Director: Wayne Blair
Starring: Miranda Tapsell, Gwilym Lee, Kerry Fox, Huw Higginson, Shari Sebbens, Elaine Crombie, Dalara Williams, Ursula Yovich
After decades of being excluded or pushed to the periphery of Australian cinema, it is fair to say that in the last decade Indigenous filmmakers have been responsible for much of the most interesting Australian screen product. In addition to the emergence of a golden generation of indigenous filmmakers, an important element of this rise in prominence is what Therese Davis described as the conscious ‘mainstreaming’ of indigenous cinema. Over the last decade, Indigenous screen storytelling has moved away from hard-hitting social realism to embrace genre as a means of exploring Indigenous themes and narratives. We have seen successful musicals (The Sapphires and Bran Nue Dae), westerns (Sweet Country) and crime dramas (Mystery Road and Goldstone), but Wayne Blair’s Top End Wedding might be the first indigenous romantic comedy.
When Adelaide lawyer Lauren (Miranda Tapsell) and her British boyfriend Ned (Gwilym Lee) get engaged, she is adamant that they be married in Darwin where she grew up. But having just been promoted to associate at her firm, her demanding boss Ms. Hampton (Kerry Fox) is only willing to part with her for ten days. So the race is on to get to Darwin and organise a wedding. However, upon arriving in Darwin, Lauren finds that her mother (Ursula Yovich) has literally walked out on her father (Huw Higginson) and noone knows where she is. So Lauren and Ned must follow her trail across the Northern Territory in the hope that they can find her in time for the wedding.

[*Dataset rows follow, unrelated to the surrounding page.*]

/-- LD H,r (R200): the source. -/
def loadRowsH : List (Row (Reg8 × Reg8)) :=
  [⟨.ld_H_B, [0x60], 4, (.h, .b)⟩, ⟨.ld_H_C, [0x61], 4, (.h, .c)⟩, ⟨.ld_H_D, [0x62], 4, (.h, .d)⟩,
   ⟨.ld_H_E, [0x63], 4, (.h, .e)⟩, ⟨.ld_H_H, [0x64], 4, (.h, .h)⟩, ⟨.ld_H_L, [0x65], 4, (.h, .l)⟩,
   ⟨.ld_H_A, [0x67], 4, (.h, .a)⟩]

/-- LD L,r (R200): the source. -/
def loadRowsL : List (Row (Reg8 × Reg8)) :=
  [⟨.ld_L_B, [0x68], 4, (.l, .b)⟩, ⟨.ld_L_C, [0x69], 4, (.l, .c)⟩, ⟨.ld_L_D, [0x6A], 4, (.l, .d)⟩,
   ⟨.ld_L_E, [0x6B], 4, (.l, .e)⟩, ⟨.ld_L_H, [0x6C], 4, (.l, .h)⟩, ⟨.ld_L_L, [0x6D], 4, (.l, .l)⟩,
   ⟨.ld_L_A, [0x6F], 4, (.l, .a)⟩]

/-- LD A,r (R200): the source. -/
def loadRowsA : List (Row (Reg8 × Reg8)) :=
  [⟨.ld_A_B, [0x78], 4, (.a, .b)⟩, ⟨.ld_A_C, [0x79], 4, (.a, .c)⟩, ⟨.ld_A_D, [0x7A], 4, (.a, .d)⟩,
   ⟨.ld_A_E, [0x7B], 4, (.a, .e)⟩, ⟨.ld_A_H, [0x7C], 4, (.a, .h)⟩, ⟨.ld_A_L, [0x7D], 4, (.a, .l)⟩,
   ⟨.ld_A_A, [0x7F], 4, (.a, .a)⟩]

/-- LD r,n (R201): the destination. -/
def loadImmediateRows (n : Byte) : List (Row (Reg8)) :=
  [⟨.ld_B_n n, [0x06, n], 8, .b⟩, ⟨.ld_C_n n, [0x0E, n], 8, .c⟩, ⟨.ld_D_n n, [0x16, n], 8, .d⟩,
   ⟨.ld_E_n n, [0x1E, n], 8, .e⟩, ⟨.ld_H_n n, [0x26, n], 8, .h⟩, ⟨.ld_L_n n, [0x2E, n], 8, .l⟩,
   ⟨.ld_A_n n, [0x3E, n], 8, .a⟩]

/-- LD r,(HL) (R202): the destination. -/
def loadHlRows : List (Row (Reg8)) :=
  [⟨.ld_B_mHL, [0x46], 8, .b⟩, ⟨.ld_C_mHL, [0x4E], 8, .c⟩, ⟨.ld_D_mHL, [0x56], 8, .d⟩,
   ⟨.ld_E_mHL, [0x5E], 8, .e⟩, ⟨.ld_H_mHL, [0x66], 8, .h⟩, ⟨.ld_L_mHL, [0x6E], 8, .l⟩,
   ⟨.ld_A_mHL, [0x7E], 8, .a⟩]

/-- LD (HL),r and LD (HL),n (R203, R204): the byte stored. -/
def storeHlRows (n : Byte) : List (Row (State → Byte)) :=
  [⟨.ld_mHL_B, [0x70], 8, inReg .b⟩, ⟨.ld_mHL_C, [0x71], 8, inReg .c⟩, ⟨.ld_mHL_D, [0x72], 8, inReg .d⟩,
   ⟨.ld_mHL_E, [0x73], 8, inReg .e⟩, ⟨.ld_mHL_H, [0x74], 8, inReg .h⟩, ⟨.ld_mHL_L, [0x75], 8, inReg .l⟩,
   ⟨.ld_mHL_A, [0x77], 8, inReg .a⟩, ⟨.ld_mHL_n n, [0x36, n], 12, fun _ => n⟩]

/-- LD A,(BC), LD A,(DE), LD A,(nn), LDH A,(n), LD A,(C) (R205, R206, R209, R211, R213): the address read. -/
def loadARows (nn : Word16) (n : Byte) : List (Row (State → Word16)) :=
  [⟨.ld_A_mBC, [0x0A], 8, fun s => s.cpu.b ++ s.cpu.c⟩, ⟨.ld_A_mDE, [0x1A], 8, fun s => s.cpu.d ++ s.cpu.e⟩,
   ⟨.ld_A_mnn nn, [0xFA, lowByte nn, highByte nn], 16, fun _ => nn⟩,
   ⟨.ldh_A_mn n, [0xF0, n], 12, fun _ => 0xFF#8 ++ n⟩, ⟨.ld_A_mC, [0xF2], 8, fun s => 0xFF#8 ++ s.cpu.c⟩]

/-- LD (BC),A, LD (DE),A, LD (nn),A, LDH (n),A, LD (C),A (R207, R208, R210, R212, R214): the address written. -/
def storeARows (nn : Word16) (n : Byte) : List (Row (State → Word16)) :=
  [⟨.ld_mBC_A, [0x02], 8, fun s => s.cpu.b ++ s.cpu.c⟩, ⟨.ld_mDE_A, [0x12], 8, fun s => s.cpu.d ++ s.cpu.e⟩,
   ⟨.ld_mnn_A nn, [0xEA, lowByte nn, highByte nn], 16, fun _ => nn⟩,
   ⟨.ldh_mn_A n, [0xE0, n], 12, fun _ => 0xFF#8 ++ n⟩, ⟨.ld_mC_A, [0xE2], 8, fun s => 0xFF#8 ++ s.cpu.c⟩]

/-- LD (HL+),A and LD (HL-),A (R215, R217): what is added to HL. -/
def storeMoveRows : List (Row (Word16)) :=
  [⟨.ld_mHLinc_A, [0x22], 8, 1⟩, ⟨.ld_mHLdec_A, [0x32], 8, -1⟩]

/-- LD A,(HL+) and LD A,(HL-) (R216, R218): what is added to HL. -/
def loadMoveRows : List (Row (Word16)) :=
  [⟨.ld_A_mHLinc, [0x2A], 8, 1⟩, ⟨.ld_A_mHLdec, [0x3A], 8, -1⟩]

/-- LD rr,nn (R220): the destination. -/
def loadPairRows (nn : Word16) : List (Row (Reg16)) :=
  [⟨.ld_BC_nn nn, [0x01, lowByte nn, highByte nn], 12, .bc⟩,
   ⟨.ld_DE_nn nn, [0x11, lowByte nn, highByte nn], 12, .de⟩,
   ⟨.ld_HL_nn nn, [0x21, lowByte nn, highByte nn], 12, .hl⟩,
   ⟨.ld_SP_nn nn, [0x31, lowByte nn, highByte nn], 12, .sp⟩]

/-- PUSH rr (R230): the pair. -/
def pushRows : List (Row (StackReg)) :=
  [⟨.push_BC, [0xC5], 16, .bc⟩, ⟨.push_DE, [0xD5], 16, .de⟩, ⟨.push_HL, [0xE5], 16, .hl⟩,
   ⟨.push_AF, [0xF5], 16, .af⟩]

/-- POP rr (R231): the pair. -/
def popRows : List (Row (StackReg)) :=
  [⟨.pop_BC, [0xC1], 12, .bc⟩, ⟨.pop_DE, [0xD1], 12, .de⟩, ⟨.pop_HL, [0xE1], 12, .hl⟩]

/-- ADD with every operand (R251): the operand s. -/
def addRows (n : Byte) : List (Row (State → Byte)) :=
  [⟨.add_A_B, [0x80], 4, inReg .b⟩, ⟨.add_A_C, [0x81], 4, inReg .c⟩, ⟨.add_A_D, [0x82], 4, inReg .d⟩,
   ⟨.add_A_E, [0x83], 4, inReg .e⟩, ⟨.add_A_H, [0x84], 4, inReg .h⟩, ⟨.add_A_L, [0x85], 4, inReg .l⟩,
   ⟨.add_A_mHL, [0x86], 8, atHl⟩, ⟨.add_A_A, [0x87], 4, inReg .a⟩, ⟨.add_A_n n, [0xC6, n], 8, fun _ => n⟩]

/-- ADC with every operand (R252): the operand s. -/
def adcRows (n : Byte) : List (Row (State → Byte)) :=
  [⟨.adc_A_B, [0x88], 4, inReg .b⟩, ⟨.adc_A_C, [0x89], 4, inReg .c⟩, ⟨.adc_A_D, [0x8A], 4, inReg .d⟩,
   ⟨.adc_A_E, [0x8B], 4, inReg .e⟩, ⟨.adc_A_H, [0x8C], 4, inReg .h⟩, ⟨.adc_A_L, [0x8D], 4, inReg .l⟩,
   ⟨.adc_A_mHL, [0x8E], 8, atHl⟩, ⟨.adc_A_A, [0x8F], 4, inReg .a⟩, ⟨.adc_A_n n, [0xCE, n], 8, fun _ => n⟩]

/-- SUB with every operand (R253): the operand s. -/
def subRows (n : Byte) : List (Row (State → Byte)) :=
  [⟨.sub_B, [0x90], 4, inReg .b⟩, ⟨.sub_C, [0x91], 4, inReg .c⟩, ⟨.sub_D, [0x92], 4, inReg .d⟩,
   ⟨.sub_E, [0x93], 4, inReg .e⟩, ⟨.sub_H, [0x94], 4, inReg .h⟩, ⟨.sub_L, [0x95], 4, inReg .l⟩,
   ⟨.sub_mHL, [0x96], 8, atHl⟩, ⟨.sub_A, [0x97], 4, inReg .a⟩, ⟨.sub_n n, [0xD6, n], 8, fun _ => n⟩]

/-- SBC with every operand (R254): the operand s. -/
def sbcRows (n : Byte) : List (Row (State → Byte)) :=
  [⟨.sbc_A_B, [0x98], 4, inReg .b⟩, ⟨.sbc_A_C, [0x99], 4, inReg .c⟩, ⟨.sbc_A_D, [0x9A], 4, inReg .d⟩,
   ⟨.sbc_A_E, [0x9B], 4, inReg .e⟩, ⟨.sbc_A_H, [0x9C], 4, inReg .h⟩, ⟨.sbc_A_L, [0x9D], 4, inReg .l⟩,
   ⟨.sbc_A_mHL, [0x9E], 8, atHl⟩, ⟨.sbc_A_A, [0x9F], 4, inReg .a⟩, ⟨.sbc_A_n n, [0xDE, n], 8, fun _ => n⟩]

/-- AND with every operand (R255): the operand s. -/
def andRows (n : Byte) : List (Row (State → Byte)) :=
  [⟨.and_B, [0xA0], 4, inReg .b⟩, ⟨.and_C, [0xA1], 4, inReg .c⟩, ⟨.and_D, [0xA2], 4, inReg .d⟩,
   ⟨.and_E, [0xA3], 4, inReg .e⟩, ⟨.and_H, [0xA4], 4, inReg .h⟩, ⟨.and_L, [0xA5], 4, inReg .l⟩,
   ⟨.and_mHL, [0xA6], 8, atHl⟩, ⟨.and_A, [0xA7], 4, inReg .a⟩, ⟨.and_n n, [0xE6, n], 8, fun _ => n⟩]

/-- XOR with every operand (R256): the operand s. -/
def xorRows (n : Byte) : List (Row (State → Byte)) :=
  [⟨.xor_B, [0xA8], 4, inReg .b⟩, ⟨.xor_C, [0xA9], 4, inReg .c⟩, ⟨.xor_D, [0xAA], 4, inReg .d⟩,
   ⟨.xor_E, [0xAB], 4, inReg .e⟩, ⟨.xor_H, [0xAC], 4, inReg .h⟩, ⟨.xor_L, [0xAD], 4, inReg .l⟩,
   ⟨.xor_mHL, [0xAE], 8, atHl⟩, ⟨.xor_A, [0xAF], 4, inReg .a⟩, ⟨.xor_n n, [0xEE, n], 8, fun _ => n⟩]

/-- OR with every operand (R257): the operand s. -/
def orRows (n : Byte) : List (Row (State → Byte)) :=
  [⟨.or_B, [0xB0], 4, inReg .b⟩, ⟨.or_C, [0xB1], 4, inReg .c⟩, ⟨.or_D, [0xB2], 4, inReg .d⟩,
   ⟨.or_E, [0xB3], 4, inReg .e⟩, ⟨.or_H, [0xB4], 4, inReg .h⟩, ⟨.or_L, [0xB5], 4, inReg .l⟩,
   ⟨.or_mHL, [0xB6], 8, atHl⟩, ⟨.or_A, [0xB7], 4, inReg .a⟩, ⟨.or_n n, [0xF6, n], 8, fun _ => n⟩]

/-- CP with every operand (R258): the operand s. -/
def cpRows (n : Byte) : List (Row (State → Byte)) :=
  [⟨.cp_B, [0xB8], 4, inReg .b⟩, ⟨.cp_C, [0xB9], 4, inReg .c⟩, ⟨.cp_D, [0xBA], 4, inReg .d⟩,
   ⟨.cp_E, [0xBB], 4, inReg .e⟩, ⟨.cp_H, [0xBC], 4, inReg .h⟩, ⟨.cp_L, [0xBD], 4, inReg .l⟩,
   ⟨.cp_mHL, [0xBE], 8, atHl⟩, ⟨.cp_A, [0xBF], 4, inReg .a⟩, ⟨.cp_n n, [0xFE, n], 8, fun _ => n⟩]

/-- INC r and INC (HL) (R259, R260): the operand. -/
def incRows : List (Row (Op8)) :=
  [⟨.inc_B, [0x04], 4, .b⟩, ⟨.inc_C, [0x0C], 4, .c⟩, ⟨.inc_D, [0x14], 4, .d⟩, ⟨.inc_E, [0x1C], 4, .e⟩,
   ⟨.inc_H, [0x24], 4, .h⟩, ⟨.inc_L, [0x2C], 4, .l⟩, ⟨.inc_A, [0x3C], 4, .a⟩, ⟨.inc_mHL, [0x34], 12, .mHL⟩]

/-- DEC r and DEC (HL) (R261, R262): the operand. -/
def decRows : List (Row (Op8)) :=
  [⟨.dec_B, [0x05], 4, .b⟩, ⟨.dec_C, [0x0D], 4, .c⟩, ⟨.dec_D, [0x15], 4, .d⟩, ⟨.dec_E, [0x1D], 4, .e⟩,
   ⟨.dec_H, [0x25], 4, .h⟩, ⟨.dec_L, [0x2D], 4, .l⟩, ⟨.dec_A, [0x3D], 4, .a⟩, ⟨.dec_mHL, [0x35], 12, .mHL⟩]

/-- INC rr (R300): the pair. -/
def incPairRows : List (Row (Reg16)) :=
  [⟨.inc_BC, [0x03], 8, .bc⟩, ⟨.inc_DE, [0x13], 8, .de⟩, ⟨.inc_HL, [0x23], 8, .hl⟩, ⟨.inc_SP, [0x33], 8, .sp⟩]

/-- DEC rr (R301): the pair. -/
def decPairRows : List (Row (Reg16)) :=
  [⟨.dec_BC, [0x0B], 8, .bc⟩, ⟨.dec_DE, [0x1B], 8, .de⟩, ⟨.dec_HL, [0x2B], 8, .hl⟩, ⟨.dec_SP, [0x3B], 8, .sp⟩]

/-- ADD HL,rr (R302): the pair. -/
def addHlRows : List (Row (Reg16)) :=
  [⟨.add_HL_BC, [0x09], 8, .bc⟩, ⟨.add_HL_DE, [0x19], 8, .de⟩, ⟨.add_HL_HL, [0x29], 8, .hl⟩,
   ⟨.add_HL_SP, [0x39], 8, .sp⟩]

/-- RLC with every operand (R325): the operand. -/
def rlcRows : List (Row (Op8)) :=
  [⟨.rlc_B, [0xCB, 0x00], 8, .b⟩, ⟨.rlc_C, [0xCB, 0x01], 8, .c⟩, ⟨.rlc_D, [0xCB, 0x02], 8, .d⟩,
   ⟨.rlc_E, [0xCB, 0x03], 8, .e⟩, ⟨.rlc_H, [0xCB, 0x04], 8, .h⟩, ⟨.rlc_L, [0xCB, 0x05], 8, .l⟩,
   ⟨.rlc_mHL, [0xCB, 0x06], 16, .mHL⟩, ⟨.rlc_A, [0xCB, 0x07], 8, .a⟩]

/-- RRC with every operand (R326): the operand. -/
def rrcRows : List (Row (Op8)) :=
  [⟨.rrc_B, [0xCB, 0x08], 8, .b⟩, ⟨.rrc_C, [0xCB, 0x09], 8, .c⟩, ⟨.rrc_D, [0xCB, 0x0A], 8, .d⟩,
   ⟨.rrc_E, [0xCB, 0x0B], 8, .e⟩, ⟨.rrc_H, [0xCB, 0x0C], 8, .h⟩, ⟨.rrc_L, [0xCB, 0x0D], 8, .l⟩,
   ⟨.rrc_mHL, [0xCB, 0x0E], 16, .mHL⟩, ⟨.rrc_A, [0xCB, 0x0F], 8, .a⟩]

/-- RL with every operand (R327): the operand. -/
def rlRows : List (Row (Op8)) :=
  [⟨.rl_B, [0xCB, 0x10], 8, .b⟩, ⟨.rl_C, [0xCB, 0x11], 8, .c⟩, ⟨.rl_D, [0xCB, 0x12], 8, .d⟩,
   ⟨.rl_E, [0xCB, 0x13], 8, .e⟩, ⟨.rl_H, [0xCB, 0x14], 8, .h⟩, ⟨.rl_L, [0xCB, 0x15], 8, .l⟩,
   ⟨.rl_mHL, [0xCB, 0x16], 16, .mHL⟩, ⟨.rl_A, [0xCB, 0x17], 8, .a⟩]

/-- RR with every operand (R328): the operand. -/
def rrRows : List (Row (Op8)) :=
  [⟨.rr_B, [0xCB, 0x18], 8, .b⟩, ⟨.rr_C, [0xCB, 0x19], 8, .c⟩, ⟨.rr_D, [0xCB, 0x1A], 8, .d⟩,
   ⟨.rr_E, [0xCB, 0x1B], 8, .e⟩, ⟨.rr_H, [0xCB, 0x1C], 8, .h⟩, ⟨.rr_L, [0xCB, 0x1D], 8, .l⟩,
   ⟨.rr_mHL, [0xCB, 0x1E], 16, .mHL⟩, ⟨.rr_A, [0xCB, 0x1F], 8, .a⟩]

/-- SLA with every operand (R329): the operand. -/
def slaRows : List (Row (Op8)) :=
  [⟨.sla_B, [0xCB, 0x20], 8, .b⟩, ⟨.sla_C, [0xCB, 0x21], 8, .c⟩, ⟨.sla_D, [0xCB, 0x22], 8, .d⟩,
   ⟨.sla_E, [0xCB, 0x23], 8, .e⟩, ⟨.sla_H, [0xCB, 0x24], 8, .h⟩, ⟨.sla_L, [0xCB, 0x25], 8, .l⟩,
   ⟨.sla_mHL, [0xCB, 0x26], 16, .mHL⟩, ⟨.sla_A, [0xCB, 0x27], 8, .a⟩]

/-- SRA with every operand (R330): the operand. -/
def sraRows : List (Row (Op8)) :=
  [⟨.sra_B, [0xCB, 0x28], 8, .b⟩, ⟨.sra_C, [0xCB, 0x29], 8, .c⟩, ⟨.sra_D, [0xCB, 0x2A], 8, .d⟩,
   ⟨.sra_E, [0xCB, 0x2B], 8, .e⟩, ⟨.sra_H, [0xCB, 0x2C], 8, .h⟩, ⟨.sra_L, [0xCB, 0x2D], 8, .l⟩,
   ⟨.sra_mHL, [0xCB, 0x2E], 16, .mHL⟩, ⟨.sra_A, [0xCB, 0x2F], 8, .a⟩]

/-- SWAP with every operand (R331): the operand. -/
def swapRows : List (Row (Op8)) :=
  [⟨.swap_B, [0xCB, 0x30], 8, .b⟩, ⟨.swap_C, [0xCB, 0x31], 8, .c⟩, ⟨.swap_D, [0xCB, 0x32], 8, .d⟩,
   ⟨.swap_E, [0xCB, 0x33], 8, .e⟩, ⟨.swap_H, [0xCB, 0x34], 8, .h⟩, ⟨.swap_L, [0xCB, 0x35], 8, .l⟩,
   ⟨.swap_mHL, [0xCB, 0x36], 16, .mHL⟩, ⟨.swap_A, [0xCB, 0x37], 8, .a⟩]

/-- SRL with every operand (R332): the operand. -/
def srlRows : List (Row (Op8)) :=
  [⟨.srl_B, [0xCB, 0x38], 8, .b⟩, ⟨.srl_C, [0xCB, 0x39], 8, .c⟩, ⟨.srl_D, [0xCB, 0x3A], 8, .d⟩,
   ⟨.srl_E, [0xCB, 0x3B], 8, .e⟩, ⟨.srl_H, [0xCB, 0x3C], 8, .h⟩, ⟨.srl_L, [0xCB, 0x3D], 8, .l⟩,
   ⟨.srl_mHL, [0xCB, 0x3E], 16, .mHL⟩, ⟨.srl_A, [0xCB, 0x3F], 8, .a⟩]

/-- BIT b,B (R333): the bit and the operand. -/
def bitRowsB : List (Row (Nat × Op8)) :=
  [⟨.bit_0_B, [0xCB, 0x40], 8, (0, .b)⟩, ⟨.bit_1_B, [0xCB, 0x48], 8, (1, .b)⟩,
   ⟨.bit_2_B, [0xCB, 0x50], 8, (2, .b)⟩, ⟨.bit_3_B, [0xCB, 0x58], 8, (3, .b)⟩,
   ⟨.bit_4_B, [0xCB, 0x60], 8, (4, .b)⟩, ⟨.bit_5_B, [0xCB, 0x68], 8, (5, .b)⟩,
   ⟨.bit_6_B, [0xCB, 0x70], 8, (6, .b)⟩, ⟨.bit_7_B, [0xCB, 0x78], 8, (7, .b)⟩]

/-- BIT b,C (R333): the bit and the operand. -/
def bitRowsC : List (Row (Nat × Op8)) :=
  [⟨.bit_0_C, [0xCB, 0x41], 8, (0, .c)⟩, ⟨.bit_1_C, [0xCB, 0x49], 8, (1, .c)⟩,
   ⟨.bit_2_C, [0xCB, 0x51], 8, (2, .c)⟩, ⟨.bit_3_C, [0xCB, 0x59], 8, (3, .c)⟩,
   ⟨.bit_4_C, [0xCB, 0x61], 8, (4, .c)⟩, ⟨.bit_5_C, [0xCB, 0x69], 8, (5, .c)⟩,
   ⟨.bit_6_C, [0xCB, 0x71], 8, (6, .c)⟩, ⟨.bit_7_C, [0xCB, 0x79], 8, (7, .c)⟩]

The romantic comedy is not the box office staple that it once was. Those rom-coms which have managed to make an impact over the last few years – Crazy Rich Asians, The Big Sick, Trainwreck – have tended to defy conventions in some way rather than playing it straight, coming at the genre from a different perspective. Top End Wedding aspires to being such a film, combining the generic form of the rom-com with an exploration of indigenous identity. However, the end result lacks unity. Instead of an organic combination, it feels at times like two separate movies playing out concurrently, struggling for screen time. One perfunctory and generic. The other heartfelt and necessary.
The first of these movies is the largely inoffensive, straight-up-and-down romantic comedy. While Lauren and Ned are an engaging couple and the Northern Territory locations stunning and unique, the plot is overly dependent on a series of narrative contrivances: the unnecessary rush to get married within ten days, the organising of the wedding being left in the hands of the bridesmaids and Lauren’s hapless father, the conflict that emerges because Ned has quit his job and has not told Lauren. However, while many of the rom-com beats we encounter in the first two acts feel simple and familiar, you forgive them because their function is clearly to get us to the other movie.
This second movie is where the real heart of Top End Wedding lies, and it therefore becomes the primary focus by the third act. This movie is a cross-generational story about the desire to reconnect with family and culture, and the importance of returning to country. It is about a mother whose decision to run away when she was a young woman has been simultaneously the best and worst thing she ever did. It is about a daughter who has always felt disconnected from her culture, her land and her language as the result of decisions her mother made before she was even born. These stories give substance to the otherwise goofy rom-com, road narrative that drives the film.
With their journey taking them from Darwin to Kakadu to Katherine and ultimately to the Tiwi Islands, Top End Wedding captures the remarkable landscape of the Northern Territory in all its glory, with Blair and his cinematographer Eric Murray Lui not above indulging in moments of landscape appreciation. It is no surprise to learn that the Northern Territory government chipped in $1.5m towards the film’s production, as the film serves as a pretty effective tourism pitch.
Even more so than the stunning scenery, though, Top End Wedding’s trump card is Miranda Tapsell. When she won the Logie for Best New Talent in 2015, Tapsell used her acceptance speech to call for more roles for people of colour on Australian screens. Here, she has taken things into her own hands, co-writing the screenplay with Joshua Tyler. In the process, seven years after bursting onto the scene in The Sapphires (which Blair also directed), she has handed herself her first leading role. And it will not be her last, as this pocket rocket proves herself to be a delightfully engaging screen presence. She has solid chemistry with British actor Gwilym Lee. A virtual unknown when he signed on for the role, the Top End team got lucky when Bohemian Rhapsody, in which he plays guitarist Brian May, became an international sensation, giving him slightly more profile to draw on.
Top End Wedding doesn’t reach the heights of The Sapphires, nor does it reimagine the romantic comedy genre in any significant way. But, on the back of the magnetic Tapsell and glorious Northern Territory landscape, it is a gentle, enjoyable crowd pleaser which, when it reaches its destination, is quite affecting.